Exercise instructions
Each line of the data holding "programs" should be found and copied.

Excerpted data START

/-- STREAM_OPEN pins its key and IV; release of unverified plaintext needs the tenant's right and the slot's flag (R363, R368). -/
def effStreamOpen : HostEffect where
  op := 0x0410
  row := .streamOpen
  pre r d := r.tenant != 0xFF && (cipherPins r 0x0410 d).any (fun x => lanesReady d (levelOf d r.gen x.1.level)
    && (!x.1.release || (hasRight d r 4 && x.2.1.streamRel)))
  out r d s := match cipherPins r 0x0410 d with
    | some (a, sl, iv, e) => accepts r 4 0 (.stream { slot := sl.ref, key := sl.material, mode := a.mode, dec := a.dec
                                                      level := levelOf d r.gen a.level, tlen := a.tlen, iv := iv, aad := a.aad
                                                      total := a.dlen, release := a.release }) (fitW 3 (bytesWords iv)) e s
    | none => .next s

/-- The running stream that a chunk names. -/
def cipherStreamOf (r : Req) (d : Dev) : Option (LongOp × StreamOp) :=
  match needLong r (r.f 0 23 0) 4 d with
  | .ok l => (match l.data with
    | .stream x => if longRunning l then some (l, x) else none
    | _ => none)
  | .error _ => none

/-- A chunk that keeps the rules of its stream: whole blocks but at the end, the tag only with the last chunk (R366, R388). -/
def chunkOk (r : Req) (x : StreamOp) : Bool :=
  let last := bitOf (r.w 0) 24
  let n := r.f 1 39 0
  (last || n % 16 == 0) && (if last && x.dec then allZero ((r.bytesFrom 2 18).drop x.tlen) else allZero (r.bytesFrom 2 18))
    && (x.mode != Mode.ctr || x.total != 0 || decide (beNat x.iv + ceilDiv (x.data.length + n) 16 ≤ 2 ^ 128))
    && (x.mode != Mode.gcm || decide (x.data.length + n ≤ 2 ^ 36 - 32))

def effStreamChunk : HostEffect where
  op := 0x0411
  row := .streamChunk
  pre r d := r.tenant != 0xFF && canDispatch d r && !chunkInWork d (BitVec.ofNat 24 (r.f 0 23 0))
    && onlyBits (r.w 0) [(24, 24), (23, 0)] && onlyBits (r.w 1) [(39, 0)]
    && decide (30 + r.f 1 39 0 ≤ r.len) && decide (r.len ≤ 30 + 6 * ceilDiv (r.f 1 39 0) 6)
    && allZero ((wordsBytes (r.words.drop 5)).drop (r.f 1 39 0))
    && (cipherStreamOf r d).any (fun x => chunkOk r x.2 && lanesReady d x.2.level)
  out r d s := match cipherStreamOf r d with
    | some (l, x) => goesOn r (placeJob { req := r, slot := x.slot, key := x.key, mode := x.mode, dec := x.dec, iv := x.iv
                                          data := (wordsBytes (r.words.drop 5)).take (r.f 1 39 0), tag := (r.bytesFrom 2 18).take x.tlen
                                          tlen := x.tlen, level := x.level, stream := some l.handle, last := bitOf (r.w 0) 24 } d) s
    | none => .next s

def effHash : HostEffect where
  op := 0x0501
  row := .hash
  pre r d := r.tenant != 0xFF && digestLen (r.f 0 47 40) != 0 && decide (6 + r.f 0 39 0 ≤ r.len)
    && decide (r.len ≤ 6 + 6 * ceilDiv (r.f 0 39 0) 6) && allZero ((wordsBytes (r.words.drop 1)).drop (r.f 0 39 0)) && hashServes d
  out r d s := answers r (word (digestLen (r.f 0 47 40)) ::
    bytesWords (digest (r.f 0 47 40) ((wordsBytes (r.words.drop 1)).take (r.f 0 39 0)))) d s

def effHashStreamOpen : HostEffect where
  op := 0x0510
  row := .hashStreamOpen
  pre r d := r.tenant != 0xFF && r.sized 1 && onlyBits (r.w 0) [(47, 40)] && digestLen (r.f 0 47 40) != 0 && hashServes d
  out r d s := accepts r 4 0 (.hashStream (r.f 0 47 40) []) [] d s

/-- The running hash stream that a chunk names: handle, generation, algorithm, bytes so far. -/
def hashStreamOf (r : Req) (d : Dev) : Option (BitVec 24 × Nat × Nat × List Byte) :=
  match needLong r (r.f 0 23 0) 4 d with
  | .ok l => (match l.data with
    | .hashStream a old => if longRunning l then some (l.handle, l.gen, a, old) else none
    | _ => none)
  | .error _ => none

def effHashStreamChunk : HostEffect where
  op := 0x0511
  row := .hashStreamChunk
  pre r d := r.tenant != 0xFF && onlyBits (r.w 0) [(24, 24), (23, 0)] && onlyBits (r.w 1) [(39, 0)]
    && decide (12 + r.f 1 39 0 ≤ r.len) && decide (r.len ≤ 12 + 6 * ceilDiv (r.f 1 39 0) 6)
    && allZero ((wordsBytes (r.words.drop 2)).drop (r.f 1 39 0)) && hashServes d && (hashStreamOf r d).isSome
  out r d s := match hashStreamOf r d with
    | none => .next s
    | some (h, g, alg, old) =>
      let all := old ++ (wordsBytes (r.words.drop 2)).take (r.f 1 39 0)
      let e := modLong h (fun l => { l with units := l.units + 1, data := .hashStream alg all }) d
      let ws := word (digestLen alg) :: bytesWords (digest alg all)
      if bitOf (r.w 0) 24 then answersIn g r ws (6 * ws.length) (finishLong h .done St.ok e) s
      else answers r [0] (suspensionPoint h e) s

-- Class 0x06

def verifyWork (r : Req) : PkWork :=
  let pl := r.f 1 47 32
  let i1 := 2 + wordsOf pl
  let i2 := i1 + wordsOf (r.f 1 31 16)
  let i3 := i2 + wordsOf (r.f 0 23 16)
  .verify (r.f 0 47 40) (r.bytesFrom 2 pl) (r.bytesFrom i1 (r.f 1 31 16)) (r.bytesFrom i2 (r.f 0 23 16)) (r.bytesFrom i3 (r.f 0 39 24)) (r.f 1 7 0)

def effPkVerify : HostEffect where
  op := 0x0602
  row := .pkVerify
  pre r d :=
    let sc := r.f 0 47 40
    let i1 := 2 + wordsOf (r.f 1 47 32)
    let i2 := i1 + wordsOf (r.f 1 31 16)
    let i3 := i2 + wordsOf (r.f 0 23 16)
    r.tenant != 0xFF && onlyBits (r.w 0) [(47, 16)] && onlyBits (r.w 1) [(47, 16), (7, 0)]
      && inputOk sc (r.f 0 39 24) && verifyLens sc (r.f 1 47 32) (r.f 1 31 16) && saltOk sc (r.f 1 7 0) && (sc == 9 || r.f 0 23 16 == 0)
      && operandOk r 2 (r.f 1 47 32) && operandOk r i1 (r.f 1 31 16) && operandOk r i2 (r.f 0 23 16) && tailOk r i3 (r.f 0 39 24) && pkGoes r d
  out r d s := pkStarts r [progOf r] none (verifyWork r) (unready r d) s

/-- The key a signing or agreement command pins. -/
def pkKey (r : Req) (flacon : List Word) (kt usage : Nat) (d : Dev) : Option (List Byte × Option SlotRef × Dev) :=
  match pinKey r flacon kt usage d with
  | .ok x => some x
  | .error _ => none

/-- PK_SIGN, with its key in a slot or in the flacon it carries. -/
def effPkSign : HostEffect where
  op := 0x0601
  row := .pkSign
  pre r d :=
    let sc := r.f 1 47 40
    let fl := r.f 1 15 0
    r.tenant != 0xFF && decide (1 ≤ sc) && decide (sc ≤ 8) && inputOk sc (r.f 1 39 24) && saltOk sc (r.f 1 23 16)
      && (r.w 0 == 0) == (fl != 0) && (r.w 0 == 0 || !isRsa sc) && tailOk r (2 + fl) (r.f 1 39 24) && pkGoes r d
      && (pkKey r (slice r.words 2 fl) (schemeType sc) Usage.sign (unready r d)).any (fun x => progFits r (progOf r) x.2.2)
  out r d s :=
    let sc := r.f 1 47 40
    let fl := r.f 1 15 0
    match pkKey r (slice r.words 2 fl) (schemeType sc) Usage.sign (unready r d) with
    | some (k, slot, e) => pkStarts r [progOf r] slot (.sign sc k (r.bytesFrom (2 + fl) (r.f 1 39 24)) (r.f 1 23 16)) e s
    | none => .next s

/-- What PK_AGREE binds at dispatch: the index and the room of output mode 0x02, then the private key (R422, R423). -/
def agreeNeeds (r : Req) (d : Dev) : Res (Nat × List Byte × Option SlotRef × Dev) := do
  let i ← if r.f 1 39 32 == 2 then volatileTarget r (r.f 2 39 28) d else .ok 0
  let _ ← if r.f 1 39 32 == 2 then needEntry r 1 (dropSlot r.tenant i d) else .ok d
  if r.f 1 47 40 == 5 then .ok (i, [], none, d)
  else
    let (k, slot, d) ← pinKey r (slice r.words 12 (r.f 1 15 0)) (agreeType (r.f 1 47 40)) Usage.agree d
    .ok (i, k, slot, d)

/-- PK_AGREE in both output modes; mode 0x01 sends the secret back and asks for an encrypted frame (R422). -/
def effPkAgree : HostEffect where
  op := 0x0603
  row := .pkAgree
  pre r d :=
    let alg := r.f 1 47 40
    let fl := r.f 1 15 0
    r.tenant != 0xFF && decide (1 ≤ alg) && decide (alg ≤ 5) && r.f 1 31 16 == peerLen alg && (r.f 1 39 32 == 1 || r.f 1 39 32 == 2)
      && tailOk r (12 + fl) (r.f 1 31 16) && (if alg == 5 then r.w 0 == 0 && fl == 0 else (r.w 0 == 0) == (fl != 0) && (r.w 0 == 0 || alg != 4))
      && (if r.f 1 39 32 == 1 then r.enc && (slice r.words 2 10).all (· == 0)
        else onlyBits (r.w 2) [(39, 28)] && !isPersistent (r.f 2 39 28) && descOk (r.w 3) && isAes (descType (r.w 3)))
      && pkGoes r d && (agreeNeeds r (unready r d)).isOk
      && progFits r (progOf r) (orElse (agreeNeeds r (unready r d)) (0, [], none, d)).2.2.2
  out r d s :=
    let x := orElse (agreeNeeds r (unready r d)) (0, [], none, d)
    let peer := r.bytesFrom (if r.f 1 47 40 == 5 then 12 else 12 + r.f 1 15 0) (r.f 1 31 16)
    pkStarts r [progOf r] x.2.2.1 (.agree (r.f 1 47 40) (r.f 1 39 32) x.2.1 peer x.1 (r.w 3) (slice r.words 4 8)) x.2.2.2 s

/-- PK_KEM_PUBLIC of the seed in the flacon it carries (R314, R421). -/
def effPkKemPublic : HostEffect where
  op := 0x0604
  row := .pkKemPublic
  pre r d :=
    let fl := r.f 0 15 0
    r.tenant != 0xFF && onlyBits (r.w 0) [(15, 0)] && r.sized (1 + fl) && fld (wd (slice r.words 1 fl) 0) 31 24 == 0x21 && pkGoes r d
      && (unwrapFlacon r (slice r.words 1 fl) (unready r d)).isOk
      && progFits r (progOf r) (orElse (unwrapFlacon r (slice r.words 1 fl) (unready r d)) ([], d)).2
  out r d s :=
    let x := orElse (unwrapFlacon r (slice r.words 1 (r.f 0 15 0)) (unready r d)) ([], d)
    pkStarts r [progOf r] none (.kemPublic x.1) x.2 s

/-- RSA_KEYGEN is an operation that holds the slots of its last program; it is queued, and its programs start when an engine is free
(R266, R410). -/
def rsaTemplate (r : Req) (d : Dev) : List Word := template (r.words.drop 1) (liveEpoch d r.tenant) 1280

def rsaTakes (r : Req) (d : Dev) : Bool :=
  let n := progSlots 0x14 (partOf d r).2
  r.tenant != 0xFF && r.sized 7 && r.w 0 == 0 && fld (wd (rsaTemplate r d) 0) 39 32 == r.tenant.toNat && headerOk 1 (rsaTemplate r d)
    && fld (wd (rsaTemplate r d) 0) 31 24 == 0x20 && fld (wd (rsaTemplate r d) 0) 23 16 == 0x40 && anyEngine d && d.sym.randomOk
    && decide (n ≤ partSlots (partOf d r)) && slotsFree d r.tenant (partOf d r) n && operandRoom d (partOf d r) n

/-- The operation as it is accepted, before engines take its programs. -/
def rsaAccepted (r : Req) (d : Dev) : Dev :=
  let p := addLong { kind := 5, tenant := r.tenant, state := .queued, gen := d.pat.gen, origin := r.origin, deadline := r.deadline
                     cmd := r.id, data := .rsa { req := r, template := rsaTemplate r d, slots := progSlots 0x14 (partOf d r).2
                                                 part := partOf d r } } d
  conclude r St.accepted [acceptedWord 5 p.1] 6 p.2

Excerpted data END

Answer for the task
/-- RSA_KEYGEN is an operation that holds the slots of its last program; it is queued, and its programs start when an engine is free
/-- The operation as it is accepted, before engines take its programs. -/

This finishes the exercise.